Or – and this is far more likely – you only want hash collisions to be rare. Then you can have a hash map which is about twice the number of actually stored objects. But in this case, you don't have to completely avoid hash collisions, you only have to make them sufficiently rare.

Choosing a good hash function depends a lot on the likely patterns of your input data. If input is fairly random, and know the size of your hash map, you should aim for uniform distribution. If objects are more likely located in adjacent blocks, then you want to make sure that small changes in coordinates are unlikely to result in a collision. This is the point where it helps to not make your factors primes, so that a small change in one direction is less likely to collide by one in another direction.

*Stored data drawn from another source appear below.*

-- ==== Sys2Proof/Machine/Cast.lean ====
section
/-!
DEFINITION. Cast.lean: Cast records (chapter 22): their content and layout, capture at a Horizon tick and at a fabric edge, the
shadow, readout, and the restore of chapter 11.
-/
namespace Sys2Proof.Machine

/-! ### Layout (Tables 22.4 and 22.5) -/

/-- Bytes of one die's section. -/
abbrev dieBytes : Nat := 6814720
/-- Length of a record of n dies (R462). -/
def castLen (n : Nat) : Nat := 4096 + dieBytes * n

/-- n bytes of v at an offset. -/
def leAt (off n v : Nat) : List (Nat × Byte) := (List.range n).map fun i => (off + i, BitVec.ofNat 8 (v / 256 ^ i))

/-- Bytes are merged into a record's content. -/
def recPut (m : SMap Byte) (l : List (Nat × Byte)) : SMap Byte := l.foldl (fun a e => smSet 0#8 a e.1 (smGet 0#8 a e.1 ||| e.2)) m

/-- A single bit n of a bit string at an offset. -/
def bitAt (off n : Nat) : Nat × Byte := (off + n / 8, BitVec.ofNat 8 (2 ^ (n % 8)))

/-- Bytes of a record, the flags of byte 11 as they stand now. -/
def CastRec.byte (r : CastRec) (i : Nat) : Byte :=
  if i = 11 then BitVec.ofNat 8 (bitNat r.void + 2 * bitNat r.damaged) else smGet 0#8 r.bytes i
/-- n bytes of a record from an offset. -/
def CastRec.bytesFrom (r : CastRec) (off n : Nat) : List Byte := (List.range n).map fun i => r.byte (off + i)

/-- Signed value of a register in 4 or 8 bytes (R463). -/
def signedBytes {w : Nat} (n : Nat) (v : BitVec w) : Nat := (BitVec.ofInt (8 * n) v.toInt).toNat

/-- A slice bank's bytes (R463). -/
def bankAt (off : Nat) (b : SliceBank) : List (Nat × Byte) :=
  leAt off 4 (signedBytes 4 b.a0) ++ leAt (off + 4) 4 (signedBytes 4 b.a1) ++ leAt (off + 8) 4 (signedBytes 4 b.b0) ++
    leAt (off + 12) 4 (signedBytes 4 b.b1) ++ leAt (off + 16) 4 (signedBytes 4 b.k0) ++ leAt (off + 20) 4 (signedBytes 4 b.k1) ++
    leAt (off + 24) 8 (signedBytes 8 b.acc) ++ leAt (off + 32) 4 (signedBytes 4 b.y0) ++ leAt (off + 36) 4 (signedBytes 4 b.y1) ++
    leAt (off + 40) 4 b.exp.toNat ++ leAt (off + 44) 4 b.bexp.toNat ++ leAt (off + 48) 4 (bitNat b.ovf) ++ leAt (off + 52) 4 (bitNat b.sat) ++
    leAt (off + 56) 4 b.ag0base.toNat ++ leAt (off + 60) 4 b.ag0len.toNat ++ leAt (off + 64) 4 (signedBytes 4 b.ag0step) ++
    leAt (off + 68) 4 (bitNat b.ag0brev) ++ leAt (off + 72) 4 b.ag0ofs.toNat ++ leAt (off + 76) 4 b.ag1base.toNat ++
    leAt (off + 80) 4 b.ag1len.toNat ++ leAt (off + 84) 4 (signedBytes 4 b.ag1step) ++ leAt (off + 88) 4 (bitNat b.ag1brev) ++
    leAt (off + 92) 4 b.ag1ofs.toNat

/-- A slice bank read from a record's bytes. -/
def bankFrom (b : List Byte) (off : Nat) : SliceBank :=
  let f := fun i => fieldAt b (off + i) 4
  { a0 := BitVec.ofNat 18 (f 0), a1 := BitVec.ofNat 18 (f 4), b0 := BitVec.ofNat 18 (f 8), b1 := BitVec.ofNat 18 (f 12)
    k0 := BitVec.ofNat 18 (f 16), k1 := BitVec.ofNat 18 (f 20), acc := BitVec.ofNat 54 (fieldAt b (off + 24) 8)
    y0 := BitVec.ofNat 18 (f 32), y1 := BitVec.ofNat 18 (f 36), exp := BitVec.ofNat 6 (f 40), bexp := BitVec.ofNat 5 (f 44)
    ovf := natBit (f 48) 0, sat := natBit (f 52) 0, ag0base := BitVec.ofNat 9 (f 56), ag0len := BitVec.ofNat 10 (f 60)
    ag0step := BitVec.ofNat 9 (f 64), ag0brev := natBit (f 68) 0, ag0ofs := BitVec.ofNat 9 (f 72), ag1base := BitVec.ofNat 9 (f 76)
    ag1len := BitVec.ofNat 10 (f 80), ag1step := BitVec.ofNat 9 (f 84), ag1brev := natBit (f 88) 0, ag1ofs := BitVec.ofNat 9 (f 92) }

/-! ### Content of a record -/

/-- HIGH of a DIV generator. -/
def genC (w : U64) : Nat := (w.extractLsb' 0 16).toNat

/-- A DIV clock is high at time c (R177, R178). -/
def divHigh (w : U64) (c : Nat) : Bool :=
  decide (0 < genA w) && decide (genB w ≤ c) && decide ((c - genB w) % genA w < genC w)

If in doubt, you can always test things: Given three prime numbers (e.g. for the hash 137x+149y+163z) and some real-world setups (i.e. used coordinates and resulting hash map size), you can simply apply the hash to all coordinates, mod down to the hash map size and count the number of unique values. Do the same for various triples and choose the one which maximizes that number. But I doubt that level of optimization is really worth the effort.

"you want to make sure that small changes in coordinates are unlikely to result in a collision". I assume this is only true when the x,y,z coordinates have precision. — ali, Sep 05 '14 at 13:27

score 3 · Answer 2 · answered Sep 05 '14 at 08:08

Rather than trying to write a new article on an already well covered topic see the wikipedia article on hash functions. In particular the first image clearly shows how multiple inputs are hashed to the same value.

Basically, your triplet is hashed to some hash value in the range [0,2^64 - 1] (duplicates allowed!). Then the range is reduced to something slightly larger than your number of input values (say n=5) via the equation hash = hash % n. The resulting relation for input values of say [(1,1,1), (1,2,3), (2321, 322, 232), (3,3,3)] will then look something like this:

    (1,1,1)          -> 2
    (1,2,3)          -> 0
    (2321, 322, 232) -> 0
    (3,3,3)          -> 3

As you can see no input value relates (i.e. hashes) to 1 or 4 and there are two input values hashing to 0.

The power of the hash (and the reason the average case is O(1)) is made clear by noting that in order to retrieve an input value from the hash table (e.g. (1,1,1)) the following steps occur.

Input value's hash is calculated and hash = hash % n is applied, therefore (1,1,1) -> 2.
A direct O(1) lookup is performed, i.e. hash_function[2] = (1,1,1) + additional data stored with this particular input value.
Done!

In the case where more than one input value maps to the same hash value (0 in our example), the internal algorithm needs to do a search on those input values which is often done using a red-black tree (worst case O(log n)). The worst case for any lookup is thus also O(log n).

A perfect hash occurs when the relation becomes a one-to-one onto function (a bijection). This gives best performance but is rare. As I stated earlier, luckily it is easy to produce an almost perfect hash where duplicates are scarce. In essence make your hash function as random as possible.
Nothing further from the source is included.